TASK DETAILS.
Throughout the material below, tally the lines containing "tmCompute" and give the total with no accompanying text.

TASK DATA.
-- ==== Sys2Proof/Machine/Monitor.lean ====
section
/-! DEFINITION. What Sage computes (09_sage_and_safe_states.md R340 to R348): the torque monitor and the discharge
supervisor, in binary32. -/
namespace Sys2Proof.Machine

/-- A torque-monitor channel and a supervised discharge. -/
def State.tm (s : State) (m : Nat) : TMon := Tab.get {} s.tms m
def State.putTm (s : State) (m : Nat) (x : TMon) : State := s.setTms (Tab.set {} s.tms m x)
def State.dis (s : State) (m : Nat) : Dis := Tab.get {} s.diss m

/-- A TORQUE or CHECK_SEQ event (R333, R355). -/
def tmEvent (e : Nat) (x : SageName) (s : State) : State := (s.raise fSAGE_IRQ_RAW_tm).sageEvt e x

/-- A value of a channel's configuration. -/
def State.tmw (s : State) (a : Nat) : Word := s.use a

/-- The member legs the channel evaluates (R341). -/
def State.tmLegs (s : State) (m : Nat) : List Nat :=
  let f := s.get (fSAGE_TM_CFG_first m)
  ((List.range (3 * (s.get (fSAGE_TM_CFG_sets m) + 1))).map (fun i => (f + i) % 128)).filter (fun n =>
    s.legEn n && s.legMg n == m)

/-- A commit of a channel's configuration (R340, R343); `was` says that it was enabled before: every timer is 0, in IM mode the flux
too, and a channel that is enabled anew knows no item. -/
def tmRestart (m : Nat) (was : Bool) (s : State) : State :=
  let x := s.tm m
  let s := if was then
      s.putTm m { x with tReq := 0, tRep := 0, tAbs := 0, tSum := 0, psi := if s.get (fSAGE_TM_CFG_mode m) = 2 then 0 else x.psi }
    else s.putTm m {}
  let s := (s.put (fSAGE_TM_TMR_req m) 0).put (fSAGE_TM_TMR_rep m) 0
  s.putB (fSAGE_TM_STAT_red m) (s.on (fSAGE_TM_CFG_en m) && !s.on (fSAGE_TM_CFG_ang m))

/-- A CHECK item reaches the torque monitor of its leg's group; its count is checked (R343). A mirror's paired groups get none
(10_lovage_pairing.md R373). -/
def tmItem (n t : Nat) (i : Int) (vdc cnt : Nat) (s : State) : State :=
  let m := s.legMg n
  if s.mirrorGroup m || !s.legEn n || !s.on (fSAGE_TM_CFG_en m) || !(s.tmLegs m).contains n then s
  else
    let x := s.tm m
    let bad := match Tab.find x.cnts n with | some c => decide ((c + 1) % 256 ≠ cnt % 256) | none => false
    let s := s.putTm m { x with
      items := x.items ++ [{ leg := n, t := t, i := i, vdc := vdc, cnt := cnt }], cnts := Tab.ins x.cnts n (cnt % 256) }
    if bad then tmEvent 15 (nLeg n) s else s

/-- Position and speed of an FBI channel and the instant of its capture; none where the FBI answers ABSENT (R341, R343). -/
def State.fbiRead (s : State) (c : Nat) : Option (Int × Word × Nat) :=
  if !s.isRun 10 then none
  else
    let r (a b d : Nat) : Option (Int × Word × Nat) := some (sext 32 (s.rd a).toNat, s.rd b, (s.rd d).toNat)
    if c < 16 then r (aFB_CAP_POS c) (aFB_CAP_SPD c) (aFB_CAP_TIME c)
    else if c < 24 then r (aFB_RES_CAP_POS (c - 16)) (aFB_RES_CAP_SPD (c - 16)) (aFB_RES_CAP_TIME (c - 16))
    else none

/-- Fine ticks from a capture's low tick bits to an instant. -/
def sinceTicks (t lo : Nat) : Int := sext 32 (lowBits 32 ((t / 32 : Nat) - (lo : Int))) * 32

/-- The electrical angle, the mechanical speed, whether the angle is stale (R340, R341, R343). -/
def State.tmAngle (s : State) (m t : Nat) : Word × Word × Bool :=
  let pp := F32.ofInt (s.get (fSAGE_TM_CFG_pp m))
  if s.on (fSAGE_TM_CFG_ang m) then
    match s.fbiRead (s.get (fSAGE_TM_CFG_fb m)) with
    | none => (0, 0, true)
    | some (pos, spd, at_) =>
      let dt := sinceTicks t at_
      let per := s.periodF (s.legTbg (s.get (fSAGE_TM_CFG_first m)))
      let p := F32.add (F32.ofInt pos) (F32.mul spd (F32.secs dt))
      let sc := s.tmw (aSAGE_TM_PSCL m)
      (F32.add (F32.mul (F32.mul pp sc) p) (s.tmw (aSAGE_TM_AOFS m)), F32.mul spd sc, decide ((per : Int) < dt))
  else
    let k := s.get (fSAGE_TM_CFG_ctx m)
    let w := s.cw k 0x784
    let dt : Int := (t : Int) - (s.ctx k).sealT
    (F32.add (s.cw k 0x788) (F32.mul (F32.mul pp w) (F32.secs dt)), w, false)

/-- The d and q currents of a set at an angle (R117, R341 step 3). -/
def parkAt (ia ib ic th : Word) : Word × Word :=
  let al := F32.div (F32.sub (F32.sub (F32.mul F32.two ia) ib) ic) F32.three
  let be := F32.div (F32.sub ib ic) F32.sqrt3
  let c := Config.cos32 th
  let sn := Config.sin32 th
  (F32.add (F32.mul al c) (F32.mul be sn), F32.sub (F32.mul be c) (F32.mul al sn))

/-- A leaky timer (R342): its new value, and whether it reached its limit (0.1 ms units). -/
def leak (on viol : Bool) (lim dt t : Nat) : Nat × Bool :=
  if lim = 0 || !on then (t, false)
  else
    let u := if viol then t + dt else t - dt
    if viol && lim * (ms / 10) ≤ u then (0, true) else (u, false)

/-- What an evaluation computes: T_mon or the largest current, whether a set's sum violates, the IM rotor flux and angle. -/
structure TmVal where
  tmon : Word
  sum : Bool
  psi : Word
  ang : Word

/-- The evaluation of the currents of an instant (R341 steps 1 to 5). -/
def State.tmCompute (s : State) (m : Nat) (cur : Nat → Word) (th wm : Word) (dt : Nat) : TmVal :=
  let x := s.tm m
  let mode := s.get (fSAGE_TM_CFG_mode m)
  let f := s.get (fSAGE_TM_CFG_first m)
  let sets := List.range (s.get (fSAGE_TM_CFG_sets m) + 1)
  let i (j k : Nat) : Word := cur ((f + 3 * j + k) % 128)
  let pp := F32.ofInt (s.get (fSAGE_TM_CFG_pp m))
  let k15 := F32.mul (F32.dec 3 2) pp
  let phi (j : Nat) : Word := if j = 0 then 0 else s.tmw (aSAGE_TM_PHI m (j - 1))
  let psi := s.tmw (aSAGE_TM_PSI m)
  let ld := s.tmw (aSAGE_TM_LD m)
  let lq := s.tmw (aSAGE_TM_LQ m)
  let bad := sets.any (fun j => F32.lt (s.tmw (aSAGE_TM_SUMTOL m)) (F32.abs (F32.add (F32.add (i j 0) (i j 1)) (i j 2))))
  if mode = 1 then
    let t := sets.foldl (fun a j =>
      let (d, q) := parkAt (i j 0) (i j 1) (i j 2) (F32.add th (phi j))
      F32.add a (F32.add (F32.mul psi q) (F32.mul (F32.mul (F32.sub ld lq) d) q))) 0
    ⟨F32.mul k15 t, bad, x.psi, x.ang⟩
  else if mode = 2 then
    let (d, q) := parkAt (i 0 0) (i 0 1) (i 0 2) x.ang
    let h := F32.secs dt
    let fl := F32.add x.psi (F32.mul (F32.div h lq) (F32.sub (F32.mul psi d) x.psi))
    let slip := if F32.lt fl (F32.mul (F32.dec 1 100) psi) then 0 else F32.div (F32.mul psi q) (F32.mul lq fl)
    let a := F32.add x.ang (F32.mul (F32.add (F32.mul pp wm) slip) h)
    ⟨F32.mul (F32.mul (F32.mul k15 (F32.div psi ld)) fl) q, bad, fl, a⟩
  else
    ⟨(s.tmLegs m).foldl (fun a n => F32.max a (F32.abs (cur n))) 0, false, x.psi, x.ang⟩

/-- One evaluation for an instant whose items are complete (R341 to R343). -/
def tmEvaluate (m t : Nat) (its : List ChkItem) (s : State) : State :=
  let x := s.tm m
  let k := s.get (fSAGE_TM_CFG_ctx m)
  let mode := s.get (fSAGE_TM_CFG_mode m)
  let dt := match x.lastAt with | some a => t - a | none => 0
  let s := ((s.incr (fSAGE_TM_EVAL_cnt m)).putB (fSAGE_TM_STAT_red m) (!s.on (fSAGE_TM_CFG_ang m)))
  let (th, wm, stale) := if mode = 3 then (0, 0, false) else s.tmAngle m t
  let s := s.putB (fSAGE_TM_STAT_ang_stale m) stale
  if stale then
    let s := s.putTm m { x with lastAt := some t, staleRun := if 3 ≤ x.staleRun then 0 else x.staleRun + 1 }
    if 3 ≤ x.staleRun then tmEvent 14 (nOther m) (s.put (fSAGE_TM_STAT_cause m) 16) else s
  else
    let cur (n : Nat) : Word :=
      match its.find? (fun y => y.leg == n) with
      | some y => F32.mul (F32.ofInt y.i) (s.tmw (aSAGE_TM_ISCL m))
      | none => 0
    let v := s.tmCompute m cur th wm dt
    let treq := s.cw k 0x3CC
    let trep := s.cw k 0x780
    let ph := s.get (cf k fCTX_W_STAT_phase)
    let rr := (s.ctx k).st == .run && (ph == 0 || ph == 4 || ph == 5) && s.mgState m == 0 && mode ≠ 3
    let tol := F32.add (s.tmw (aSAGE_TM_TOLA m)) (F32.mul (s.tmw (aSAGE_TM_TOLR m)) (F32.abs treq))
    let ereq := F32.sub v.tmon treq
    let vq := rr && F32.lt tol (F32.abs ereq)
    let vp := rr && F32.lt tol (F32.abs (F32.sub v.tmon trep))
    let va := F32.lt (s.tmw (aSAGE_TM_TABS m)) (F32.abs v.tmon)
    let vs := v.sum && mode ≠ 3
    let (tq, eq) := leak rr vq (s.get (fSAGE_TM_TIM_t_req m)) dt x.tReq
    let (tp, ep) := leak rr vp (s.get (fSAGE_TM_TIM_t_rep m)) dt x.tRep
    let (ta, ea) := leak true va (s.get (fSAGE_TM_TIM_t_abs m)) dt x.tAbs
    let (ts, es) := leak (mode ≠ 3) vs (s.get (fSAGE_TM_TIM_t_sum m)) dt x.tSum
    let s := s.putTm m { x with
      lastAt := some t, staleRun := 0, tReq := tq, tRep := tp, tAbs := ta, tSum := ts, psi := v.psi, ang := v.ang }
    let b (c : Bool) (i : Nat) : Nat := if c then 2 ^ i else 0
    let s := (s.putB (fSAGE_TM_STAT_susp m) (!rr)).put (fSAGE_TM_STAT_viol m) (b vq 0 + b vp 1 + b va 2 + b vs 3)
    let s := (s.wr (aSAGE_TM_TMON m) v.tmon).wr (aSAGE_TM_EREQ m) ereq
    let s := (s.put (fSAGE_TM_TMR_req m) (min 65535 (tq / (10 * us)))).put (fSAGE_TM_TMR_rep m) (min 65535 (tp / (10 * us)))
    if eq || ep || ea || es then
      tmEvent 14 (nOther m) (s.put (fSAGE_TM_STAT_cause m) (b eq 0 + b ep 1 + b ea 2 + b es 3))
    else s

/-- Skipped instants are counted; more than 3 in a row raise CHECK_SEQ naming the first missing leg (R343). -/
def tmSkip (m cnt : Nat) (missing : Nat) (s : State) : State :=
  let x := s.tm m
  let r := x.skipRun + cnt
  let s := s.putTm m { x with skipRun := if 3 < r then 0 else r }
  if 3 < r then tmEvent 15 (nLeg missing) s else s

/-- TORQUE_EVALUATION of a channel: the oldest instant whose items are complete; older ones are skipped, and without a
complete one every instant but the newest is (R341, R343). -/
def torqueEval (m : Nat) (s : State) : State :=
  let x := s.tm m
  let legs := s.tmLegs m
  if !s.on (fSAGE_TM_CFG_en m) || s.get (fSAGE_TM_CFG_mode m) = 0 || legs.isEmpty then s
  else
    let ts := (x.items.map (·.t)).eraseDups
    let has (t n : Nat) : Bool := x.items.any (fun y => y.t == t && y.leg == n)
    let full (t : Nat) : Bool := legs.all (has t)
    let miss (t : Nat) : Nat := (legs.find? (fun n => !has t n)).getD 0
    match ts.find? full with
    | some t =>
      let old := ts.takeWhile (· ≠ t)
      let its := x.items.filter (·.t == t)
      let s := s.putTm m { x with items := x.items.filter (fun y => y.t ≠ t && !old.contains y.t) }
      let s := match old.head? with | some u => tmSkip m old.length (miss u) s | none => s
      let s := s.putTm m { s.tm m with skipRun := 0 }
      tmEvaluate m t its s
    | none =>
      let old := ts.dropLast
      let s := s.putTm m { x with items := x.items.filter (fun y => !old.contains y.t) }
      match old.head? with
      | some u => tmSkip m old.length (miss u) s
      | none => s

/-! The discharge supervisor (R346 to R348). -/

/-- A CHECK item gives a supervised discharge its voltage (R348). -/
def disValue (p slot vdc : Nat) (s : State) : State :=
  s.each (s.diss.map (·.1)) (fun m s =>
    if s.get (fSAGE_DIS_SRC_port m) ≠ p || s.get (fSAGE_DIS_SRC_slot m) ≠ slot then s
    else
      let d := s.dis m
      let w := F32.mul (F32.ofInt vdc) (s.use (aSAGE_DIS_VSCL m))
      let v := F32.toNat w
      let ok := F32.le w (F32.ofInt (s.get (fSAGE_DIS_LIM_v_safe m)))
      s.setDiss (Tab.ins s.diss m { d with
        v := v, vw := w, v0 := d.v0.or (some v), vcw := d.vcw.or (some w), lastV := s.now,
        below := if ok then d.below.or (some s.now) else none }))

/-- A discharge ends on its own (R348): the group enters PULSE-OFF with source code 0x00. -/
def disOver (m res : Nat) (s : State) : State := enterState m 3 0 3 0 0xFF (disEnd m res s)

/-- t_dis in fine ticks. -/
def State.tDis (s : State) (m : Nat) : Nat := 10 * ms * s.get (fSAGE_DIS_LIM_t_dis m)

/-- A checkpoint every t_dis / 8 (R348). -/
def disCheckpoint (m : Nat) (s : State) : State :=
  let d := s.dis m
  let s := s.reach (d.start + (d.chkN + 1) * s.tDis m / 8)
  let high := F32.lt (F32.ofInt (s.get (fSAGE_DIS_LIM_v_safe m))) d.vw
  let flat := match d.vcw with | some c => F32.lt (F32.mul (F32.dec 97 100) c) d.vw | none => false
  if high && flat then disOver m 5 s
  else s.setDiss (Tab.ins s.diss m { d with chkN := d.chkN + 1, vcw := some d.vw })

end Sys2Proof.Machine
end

ANSWER TO THIS PROBLEM.
2